Lines with the string "hreg" must each be copied from the listing.

[RECORD SET]:
^^^^^^^^^^^^^^^^
/-- The core of a hand in its cluster. -/
def coreIn (r : Nat) : Nat := r / 2 % 4
/-- Ownership of rows of a handle (12 R239). -/
def Mach.ownStop (m : Mach) (r : Nat) (h : Hdl) (row0 n : Nat) : Option Stop :=
  let x := m.cluster (clusterOf r)
  trapIf ((List.range n).any (fun i => KMap.get 0 x.rowOwner (16 * h.base + row0 + i) != coreIn r)) 0x0F 1
/-- Is a row targeted by a command that has been accepted and has not completed (12 R243)? -/
def Cluster.busyRow (x : Cluster) (p : Nat) : Bool :=
  x.cmds.any (fun c => (c.isMma || c.op == .acmz || c.op == .acmad) && overlap c.rows [(p, 1)])
/-- acm-busy on rows `p0` to `p0 + n - 1`: the bank of the lowest targeted row, requester and number of the oldest command
(12 R243). -/
def Mach.busyStop (m : Mach) (r p0 n : Nat) : Option Stop :=
  let x := m.cluster (clusterOf r)
  match (List.range n).find? (fun i => x.busyRow (p0 + i)),
      x.cmds.find? (fun c => (c.isMma || c.op == .acmz || c.op == .acmad) && overlap c.rows [(p0, n)]) with
  | some i, some c => trapOf 0x0D 0 [slotN ((p0 + i) / 16), slotN (reqOf c.hand), slotN c.seq]
  | _, _ => none
/-- A row as a reader receives it: zeros from one with an uncorrectable error (12 R248, 19 R379). -/
def Mach.acmSeen (m : Mach) (c p : Nat) : BitVec 8192 :=
  if m.rowError (acmKey c p) == some true then 0 else (m.cluster c).acmRow p
/-- Errors of accumulator rows counted, and machine-check recorded for an uncorrectable one (19 R379). -/
def Mach.acmErrors (m : Mach) (r : Nat) (ps : List Nat) : Mach :=
  let ks := ps.map (acmKey (clusterOf r))
  (m.countErrors (clusterOf r) ks).noteUE r ks
/-- A row as the last command that has completed left it (12 R242): an MMA or RSLV under way keeps what it has overwritten. -/
def Cluster.settled (x : Cluster) (p : Nat) : BitVec 8192 :=
  ((x.cmds.findSome? (fun c => c.olds.find? (fun o => o.1 == p))).map (·.2)).getD (x.acmRow p)
/-- Column block `b` of a row as an entry (12 R240). -/
def acmBlock (row : BitVec 8192) (b : Nat) : Entry := bits row (1024 * b) 1024

/-! ## ACMAL, ACMFR, ACMOWN, ACMZ -/

/-- The lowest free range of `n` banks (12 R241). -/
def Cluster.freeRange (x : Cluster) (n : Nat) : Option Nat :=
  (List.range (65 - n)).find? (fun b => (List.range n).all (fun i => !(x.bank (b + i)).used))
/-- The next generation (12 R236). -/
def nextGen (g : Nat) : Nat := if g = 511 then 1 else g + 1
/-- Banks allocated for a handle: zeroed rows, all owned by the core (12 R241). -/
def Cluster.allocate (x : Cluster) (h : Hdl) (k r : Nat) : Cluster :=
  let bs := (List.range (h.nb + 1)).map (h.base + ·)
  let ps := (List.range h.rows).map (16 * h.base + ·)
  { x with acmgen := h.gen, banks := bs.foldl (fun t b => t.set b (h.bank k r (coreIn r))) x.banks,
           acm := ps.foldl (fun t p => t.set p 0) x.acm, rowOwner := ps.foldl (fun t p => t.set p (coreIn r)) x.rowOwner }
/-- A handle's entry of the speculation table bound to it (14 R275). -/
def Cluster.bindSpt (x : Cluster) (h : Hdl) : Cluster :=
  if h.sp then { x with spt := x.spt.set h.tag { KMap.get {} x.spt h.tag with hb := true, handle := h.code, rows := [], computed := [] } }
  else x
/-- A handle unbound from its entry of the speculation table: its marks and mappings go (14 R275, 12 R241). -/
def Cluster.unbindSpt (x : Cluster) (h : Hdl) : Cluster :=
  let e := KMap.get {} x.spt h.tag
  if h.sp && e.hb && e.handle == h.code then
    { x with spt := x.spt.set h.tag { e with hb := false, handle := 0, rows := [], computed := [] } }
  else x
/-- ACMAL (12 R241): H lands 2 vc after issue. -/
def execAcmal (w : MA) (s : State) : Out :=
  .next (runWord s .m (.acmal w) w.hdr (fun x m =>
    let k := (m.hand x.r).ctx
    let c := clusterOf x.r
    let y := m.cluster c
    let nb := w.count.toNat
    let sp := bit w.row0 9
    let tag := (bits w.row0 0 8).toNat
    let e := KMap.get {} y.spt tag
    let hd : Hdl := ⟨true, w.op == 1, sp, tag, nb - 1, (y.freeRange nb).getD 0, nextGen y.acmgen⟩
    { own := firstStop [trapIf (sp && (!e.open_ || e.ctx != k || e.hb)) 1 8, trapIf (y.freeRange nb).isNone 0x0E 5]
      eff := fun m' =>
        let m1 := m'.modCluster c (fun z => (z.allocate hd k x.r).bindSpt hd)
        m1.issueResult x.r [.hreg w.handle.toNat hd.code] 0 (pushFifo x.e w.hdr.push) (x.now + 2) true false }))
/-- An accumulator command accepted. -/
def acmAccept (x : At) (w : MA) (op : CmdOp) (hv : W32) (f : Cmd → Cmd) (m' : Mach) : Mach :=
  m'.acceptCmd x.now x.r (f { acc := 0, hand := x.r, ctx := 0, seq := 0, op := op, handle := hv, row0 := w.row0.toNat,
                              count := w.count.toNat, push := pushFifo x.e w.hdr.push })
/-- ACMFR (12 R239, R241). -/
def execAcmfr (w : MA) (s : State) : Out :=
  .next (runWord s .m (.acmfr w) (lateHdr w.hdr) (fun x m =>
    let h := m.hand x.r
    let hv := h.hreg w.handle.toNat
    { own := firstStop [h.needH w.handle.toNat, m.hdlStop x.r (hdlOf hv) none none 0 0,
        trapIf (((m.cluster (clusterOf x.r)).bank (hdlOf hv).base).core != coreIn x.r) 0x0F 2, m.queueFull x.r]
      wait := fun m' => m'.waitOldest x.r
      eff := acmAccept x w .acmfr hv id }))
/-- ACMZ (12 R246). -/
def execAcmz (w : MA) (s : State) : Out :=
  .next (runWord s .m (.acmz w) (lateHdr w.hdr) (fun x m =>
    let h := m.hand x.r
    let hv := h.hreg w.handle.toNat
    { own := firstStop [h.needH w.handle.toNat, m.hdlStop x.r (hdlOf hv) none none w.row0.toNat w.count.toNat,
        m.ownStop x.r (hdlOf hv) w.row0.toNat w.count.toNat, m.queueFull x.r]
      wait := fun m' => m'.waitOldest x.r
      eff := acmAccept x w .acmz hv id }))
/-- Rows `p0` to `p0 + n - 1` given to a core (12 R239). -/
def Cluster.giveRows (x : Cluster) (p0 n core : Nat) : Cluster :=
  { x with rowOwner := (List.range n).foldl (fun t i => t.set (p0 + i) core) x.rowOwner }
/-- ACMOWN acts at issue (12 R239, R241). -/
def execAcmown (w : MA) (s : State) : Out :=
  .next (runWord s .m (.acmown w) w.hdr (fun x m =>
    let h := m.hand x.r
    let hd := hdlOf (h.hreg w.handle.toNat)
    let c := clusterOf x.r
    instantMeaning x w.hdr [h.needH w.handle.toNat, m.hdlStop x.r hd none none w.row0.toNat w.count.toNat,
        m.ownStop x.r hd w.row0.toNat w.count.toNat]
      (fun m' => m'.modCluster c (fun y => y.giveRows (16 * hd.base + w.row0.toNat) w.count.toNat w.op.toNat))))
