-- ==== Sys2Proof/Machine/Power.lean ====
section
/-! DEFINITION. Power and coolant (20): grants and levels, boost leases, the switch point PSW, zones, sensors and
evacuation. -/

namespace Sys2Proof.Machine

/-! ## Zones and levels -/

/-- The zone of physical cluster `p` of a die, 0 to 18 (20 R424). -/
def zoneAt (die p : Nat) : Nat := 16 * die + (match p with | 12 | 13 => 12 | 14 | 18 => 13 | 15 => 14 | 16 | 17 => 15 | p => p)
/-- The physical cluster of its die that carries logical cluster `c`: the spare, 18, in place of a retired one (01 R11). -/
def Mach.physOf (m : Mach) (c : Nat) : Nat := if (KMap.get [] m.dev.retired (dieOf c)).contains (c % 18) then 18 else c % 18
/-- The zone of a logical cluster: that of the physical cluster that carries it (20 R424). -/
def Mach.zoneOf (m : Mach) (c : Nat) : Nat := zoneAt (dieOf c) (m.physOf c)
/-- The clusters of a zone, lowest first. -/
def Mach.zoneClusters (m : Mach) (z : Nat) : List Nat := (List.range 72).filter (fun c => m.zoneOf c == z)
/-- The partition of a zone: that of its clusters (20 R389); 15 is none. -/
def Mach.zonePart (m : Mach) (z : Nat) : Nat := (m.zoneClusters z).head?.elim 15 m.clPart
/-- The clusters of a partition (20 R423). -/
def Mach.partClusters (m : Mach) (p : Nat) : List Nat := (List.range 72).filter (fun c => m.clPart c == p)
/-- The zones of a partition. -/
def Mach.partZones (m : Mach) (p : Nat) : List Nat := (List.range 64).filter (fun z => m.zonePart z == p)
/-- ZCFG.OWNER, TCRIT, TTRAP, CEIL and FLOOR (20 R389). -/
def Zone.owner (x : Zone) : Nat := (bits x.cfg 60 4).toNat
/-- ZCFG.TCRIT. -/
def Zone.tcrit (x : Zone) : Nat := (bits x.cfg 50 10).toNat
/-- ZCFG.TTRAP. -/
def Zone.ttrap (x : Zone) : Nat := (bits x.cfg 40 10).toNat
/-- ZCFG.CEIL. -/
def Zone.ceil (x : Zone) : Nat := (bits x.cfg 16 8).toNat
/-- ZCFG.FLOOR. -/
def Zone.floor (x : Zone) : Nat := (bits x.cfg 8 8).toNat
/-- The highest level of an active lease among the hands of a partition; 0 none (20 R381). -/
def Mach.leaseLevel (m : Mach) (p : Nat) : Nat :=
  m.hands.foldl (fun l h => if h.2.boostSt = 2 && m.clPart (clusterOf h.1) == p then max l h.2.boostLvl else l) 0
/-- The effective level brought up to date, the level before this cycle kept (20 R381, R385). -/
def Mach.setLevel (m : Mach) (now p : Nat) : Mach :=
  let x := m.part p
  let e := max x.base (m.leaseLevel p)
  if e = x.eff then m
  else m.setPart p { x with effOld := if x.effT = now + 1 then x.effOld else x.eff, effT := now + 1, eff := e }
/-- PLVL.EFF as a PSW sees it: a change of this cycle is not seen (20 R385). -/
def Part.levelSeen (x : Part) (now : Nat) : Nat := if x.effT = now + 1 then x.effOld else x.eff
/-- An event of a zone, where its clusters are in a partition. -/
def Mach.zoneEvent (m : Mach) (now z ty old new : Nat) : Mach :=
  let p := m.zonePart z
  if p < 8 then m.powerEvent now p ty old new z none (m.zone z).temp else m

/-! ## Grants of coolant (20 R387, R390) -/

/-- A zone's floor and clamped grant; a zone that is not WET has 0. -/
def Mach.zoneWant (m : Mach) (z : Nat) : Nat × Nat :=
  let x := m.zone z
  let raised := m.leaseLevel (m.zonePart z) != 0
  if x.st != .wet then (0, 0)
  else (if raised then x.ceil else x.floor, min x.ceil (max x.floor (max x.req (if raised then x.ceil else 0))))
/-- The grants scaled by n / d above their floors. -/
def scaleGrants (fs : List (Nat × Nat)) (n d : Nat) : List Nat := fs.map (fun p => p.1 + (p.2 - p.1) * n / d)
/-- The largest scale, as a pair n, d, at which the openings sum to at most 8,160, the pumps' 3.0 L/min. -/
def bestScale (fs : List (Nat × Nat)) : Nat × Nat :=
  let ds := ((fs.map (fun p => p.2 - p.1)).filter (· != 0)).eraseDups
  (ds.flatMap (fun d => (List.range (d + 1)).map (fun n => (n, d)))).foldl
    (fun (b : Nat × Nat) (q : Nat × Nat) => if b.1 * q.2 < q.1 * b.2 && decide ((scaleGrants fs q.1 q.2).sum ≤ 8160) then q else b) (0, 1)
/-- Every zone's GRANT. -/
def Mach.regrant (m : Mach) : Mach :=
  let fs := (List.range 64).map m.zoneWant
  let gs := if (fs.map (·.2)).sum ≤ 8160 then fs.map (·.2) else let b := bestScale fs; scaleGrants fs b.1 b.2
  gs.zipIdx.foldl (fun m g => m.modZone g.2 (fun x => { x with grant := g.1 })) m
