-- ==== Sys2Proof/Machine/HostLink.lean ====
section
/-! DEFINITION. The host link (27): the messages of the Jorade Command Transport and their order, contexts made and ended
(17 R340, R341), passes of the queue scheduler (R337), attestation, the halt log, boot, reset, and links. -/

namespace Sys2Proof.Machine

/-! ## Messages -/

/-- The type of a message (27 R414). -/
def JctBody.type : JctBody → Nat
  | .notify _ _ => 1 | .memwr _ _ => 2 | .memrd _ _ => 3 | .regwr _ _ _ => 4 | .regrd _ _ => 5 | .ctxnew _ => 8 | .ctxend => 9
/-- An answer to a message; status 0 is success (log 24). -/
def Mach.reply (m : Mach) (j : JctHdr) (type status : Nat) (data : List Byte := []) : Mach :=
  m.modDev (fun d => { d with answers := d.answers ++ [{ source := j.src, type := type, ctx := j.ctx, seq := j.seq, status := status, data := data }] })
/-- A message dropped and counted (27 R414). -/
def Mach.dropJct (m : Mach) : Mach := m.modDev (fun d => { d with dropped := d.dropped + 1 })
/-- The role of a source: 1 driver, 2 hypervisor; none outside the host table (27 R414). -/
def Mach.role (m : Mach) (src : Nat) : Option Nat := (m.dev.hosts.find? (fun p => p.1 == src)).map (·.2)
/-- The sequence number expected of a source for a context (27 R415). -/
def Ctx.expected (x : Ctx) (src : Nat) : Nat := KMap.get 0 x.jctSeq src
/-- Datum A of a command in the log: a NOTIFY's queue and write index (21 R398, kind 1). -/
def JctBody.datum : JctBody → W64
  | .notify q i => slotN (q % 65536 + 65536 * (i % 2 ^ 32))
  | _ => 0
/-- Is a context number in use? -/
def Mach.inUse (m : Mach) (k : Nat) : Bool := (m.ctx k).live || (m.ctx k).ended
/-- The partition that a message concerns. -/
def Mach.jctPart (m : Mach) (j : JctMsg) : Nat :=
  match j.body with
  | .ctxnew p => if m.inUse j.hdr.ctx then (m.ctx j.hdr.ctx).part else p
  | _ => (m.ctx j.hdr.ctx).part
/-- The records that come before a command in a replay's log; the snapshots are loaded later (21 R399). -/
def Mach.turnRecs (m : Mach) (p : Nat) : List (Nat × LogRec) := (m.logLeft p).filter (fun x => x.2.kind != 5)
/-- May a command be accepted now: in recording while the ring has room, in replay in its turn (21 R398, R399)? -/
def Mach.mayCommand (m : Mach) (p : Nat) (a : W64) : Bool :=
  let l := m.turnRecs p
  if (m.part p).rpMode == 1 then !(m.part p).logFull
  else if (m.part p).rpMode == 2 then
    l.head?.any (fun x => x.2.kind == 1 && x.2.a == a) || !l.any (fun x => x.2.kind == 1 && x.2.a == a)
  else true
/-- A command accepted: recorded, or its record used (21 R398, R399). -/
def Mach.noteCommand (m : Mach) (now p : Nat) (a : W64) : Mach :=
  if (m.part p).rpMode == 2 then
    match (m.turnRecs p).find? (fun x => x.2.kind == 1 && x.2.a == a) with
    | some (k, _) => m.useNext now p k
    | none => m.diverge p (m.part p).rpr
  else m.logInput now p 1 none a (slotN m.dev.passNo)

/-! ## Registers from the host -/

/-- The hand of a core that a message of a context reaches: the one that holds the context, else hand 0 (log 24). -/
def Mach.hostHand (m : Mach) (k core : Nat) : Nat := ([2 * core, 2 * core + 1].find? (fun r => (m.hand r).ctx == k)).getD (2 * core)
/-- Is a register one of a hand, which only a hand that holds the context has for it? -/
def ofHand (n : Nat) : Bool := isHandReg n || n == 0x031 || n == 0x0A2
/-- The status that refuses a register access of the host: no such register or core, or a hand that does not hold the
context (log 24). -/
def Mach.hostRefuses (m : Mach) (k n core : Nat) : Bool :=
  !cregDefined n || decide (288 ≤ core) || (ofHand n && (m.hand (m.hostHand k core)).ctx != k)
/-- A REGWR performed with ring-1 permissions; a fault is answered with its cause (27 R414). -/
def Mach.hostWrite (m : Mach) (now : Nat) (j : JctHdr) (n core : Nat) (v : W64) : Mach :=
  let w : Who := ⟨j.ctx, m.hostHand j.ctx core⟩
  if m.hostRefuses j.ctx n core then m.reply j 4 1
  else if 1 < cregRing n then m.reply j 4 2
  else match m.cregStop w n v with
    | some (.trap f) => m.reply j 4 f.cause
    | _ => (m.cregWrite now w n v).kick now
/-- A REGRD performed and answered (27 R414). -/
def Mach.hostRead (m : Mach) (now : Nat) (j : JctHdr) (n core : Nat) : Mach :=
  let w : Who := ⟨j.ctx, m.hostHand j.ctx core⟩
  if m.hostRefuses j.ctx n core then m.reply j 5 1
  else (m.cregClear w n).reply j 5 0 (leBytes 8 (m.cregRead now w n).toNat)

/-! ## Contexts -/

/-- The reason why a CTXNEW is refused, 0 for none (17 R340, log 24). -/
def Mach.ctxRefusal (m : Mach) (k p : Nat) : Nat :=
  if k = 0 || 65535 < k || m.inUse k then 0x101
  else if 8 ≤ p || (m.partClusters p).isEmpty then 0x102
  else if 4096 ≤ (m.ctxs.filter (fun x => x.2.live || x.2.ended)).length then 0x103
  else 0
/-- A context in its creation state (17 R340); the CTXNEW was number 0 of its source (27 R415). -/
def Mach.newContext (m : Mach) (now src k p : Nat) : Mach :=
  (m.noteCommand now p 0).setCtx k { live := true, part := p, jctSeq := [(src, 1)] }

/-! ## Performing and holding -/

/-- Would a register write of a message wait (14 R274)? -/
def Mach.jctWaits (m : Mach) (j : JctMsg) : Bool :=
  match j.body with
  | .regwr n core v =>
    !m.hostRefuses j.hdr.ctx n core && decide (cregRing n ≤ 1) &&
      (match m.cregStop ⟨j.hdr.ctx, m.hostHand j.hdr.ctx core⟩ n v with | some (.freeze _ _) => true | _ => false)
  | _ => false
/-- Is it the turn of a message: of its context and source by its number, and in the log (27 R415, 21 R399)? Number 0 to a context number
that is free is answered at once, a higher one held until the context is made and the missing numbers have come. -/
def Mach.jctReady (m : Mach) (j : JctMsg) : Bool :=
  let x := m.ctx j.hdr.ctx
  let turn := m.mayCommand (m.jctPart j) j.body.datum && !m.jctWaits j
  if !x.live then (match j.body with | .ctxnew p => m.ctxRefusal j.hdr.ctx p != 0 || (j.hdr.seq == 0 && turn) | _ => x.ended || j.hdr.seq == 0)
  else decide (j.hdr.seq < x.expected j.hdr.src) || (j.hdr.seq == x.expected j.hdr.src && turn)
/-- What a message of a live context does in its turn. A MEMWR of a length that 27 R414 does not allow is not performed,
and is answered with a status of the model's own (log 24). -/
def Mach.actJct (m : Mach) (now : Nat) (j : JctMsg) : Mach :=
  let k := j.hdr.ctx
  match j.body with
  | .notify q i => m.notify now k q i
  | .memwr va data =>
    if data.length % 128 != 0 || data.isEmpty || decide (4096 < data.length) then m.reply j.hdr 2 0x104
    else match m.writeAt k va data false with
    | .ok m' => m'.kick now
    | .error f => m.reply j.hdr 2 f.cause
  | .memrd va n =>
    match m.readAt k va n false with
    | .ok bs => m.reply j.hdr 3 0 bs
    | .error f => m.reply j.hdr 3 f.cause
  | .regwr n core v => m.hostWrite now j.hdr n core v
  | .regrd n core => m.hostRead now j.hdr n core
  | .ctxnew p => m.reply j.hdr 8 (m.ctxRefusal k p)
  | .ctxend => ((m.killContext now k).modDev (fun d => { d with ending := d.ending ++ [(some j.hdr, k)] })).kick now
/-- A message whose turn it is, performed; a duplicate is dropped and counted (27 R415). -/
def Mach.performJct (m : Mach) (now : Nat) (j : JctMsg) : Mach :=
  let k := j.hdr.ctx
  let x := m.ctx k
  if !x.live then
    match j.body with
    | .ctxnew p => if m.ctxRefusal k p = 0 then m.newContext now j.hdr.src k p else m.reply j.hdr 8 (m.ctxRefusal k p)
    | b => m.reply j.hdr b.type 0x100
  else if j.hdr.seq < x.expected j.hdr.src then m.dropJct
  else
    ((m.noteCommand now x.part j.body.datum).modCtx k (fun x => { x with jctSeq := x.jctSeq.set j.hdr.src (j.hdr.seq + 1) })).actJct now j
/-- Every held message whose turn has come, performed, the oldest first; each that is performed may be the turn of another. -/
def Mach.retryJct (m : Mach) (now : Nat) : Nat → Mach
  | 0 => m
  | n + 1 =>
    match m.dev.held.find? m.jctReady with
    | none => m
    | some j => ((m.modDev (fun d => { d with held := d.held.erase j })).performJct now j).retryJct now n
/-- A message arrives at the command processor: one from outside the host table, and a CTXNEW or CTXEND from a driver, is
dropped and counted (27 R414). -/
def Mach.jct (m : Mach) (now : Nat) (j : JctMsg) : Mach :=
  let hyp := match j.body with | .ctxnew _ => true | .ctxend => true | _ => false
  match m.role j.hdr.src with
  | none => m.dropJct
  | some role =>
    if hyp && role != 2 then m.dropJct
    else (m.modDev (fun d => { d with held := d.held ++ [j] })).retryJct now (m.dev.held.length + 1)
/-- NOTIFY (17 R338). -/
def execNotify (j : JctHdr) (queue index : Nat) (s : State) : Out := .next (runEvent s (fun now m => m.jct now ⟨j, .notify queue index⟩))
/-- MEMWR: 128 to 4,096 bytes, a multiple of 128 (27 R414); another length is refused in its turn. -/
def execMemwr (j : JctHdr) (va : W64) (data : List Byte) (s : State) : Out :=
  .next (runEvent s (fun now m => m.jct now ⟨j, .memwr va data⟩))
/-- MEMRD (27 R414). -/
def execMemrd (j : JctHdr) (va : W64) (n : Nat) (s : State) : Out := .next (runEvent s (fun now m => m.jct now ⟨j, .memrd va n⟩))
/-- REGWR (27 R414). -/
def execRegwr (j : JctHdr) (creg core : Nat) (v : W64) (s : State) : Out := .next (runEvent s (fun now m => m.jct now ⟨j, .regwr creg core v⟩))
/-- REGRD (27 R414). -/
def execRegrd (j : JctHdr) (creg core : Nat) (s : State) : Out := .next (runEvent s (fun now m => m.jct now ⟨j, .regrd creg core⟩))
/-- CTXNEW (17 R340). -/
def execCtxnew (j : JctHdr) (part : Nat) (s : State) : Out := .next (runEvent s (fun now m => m.jct now ⟨j, .ctxnew part⟩))
/-- CTXEND (17 R341). -/
def execCtxend (j : JctHdr) (s : State) : Out := .next (runEvent s (fun now m => m.jct now ⟨j, .ctxend⟩))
^^^^^^^^^^^^^^^^
[ANSWER SECTION]:
        m1.issueResult x.r [.hreg w.handle.toNat hd.code] 0 (pushFifo x.e w.hdr.push) (x.now + 2) true false }))
    let hv := h.hreg w.handle.toNat
    let hv := h.hreg w.handle.toNat
    let hd := hdlOf (h.hreg w.handle.toNat)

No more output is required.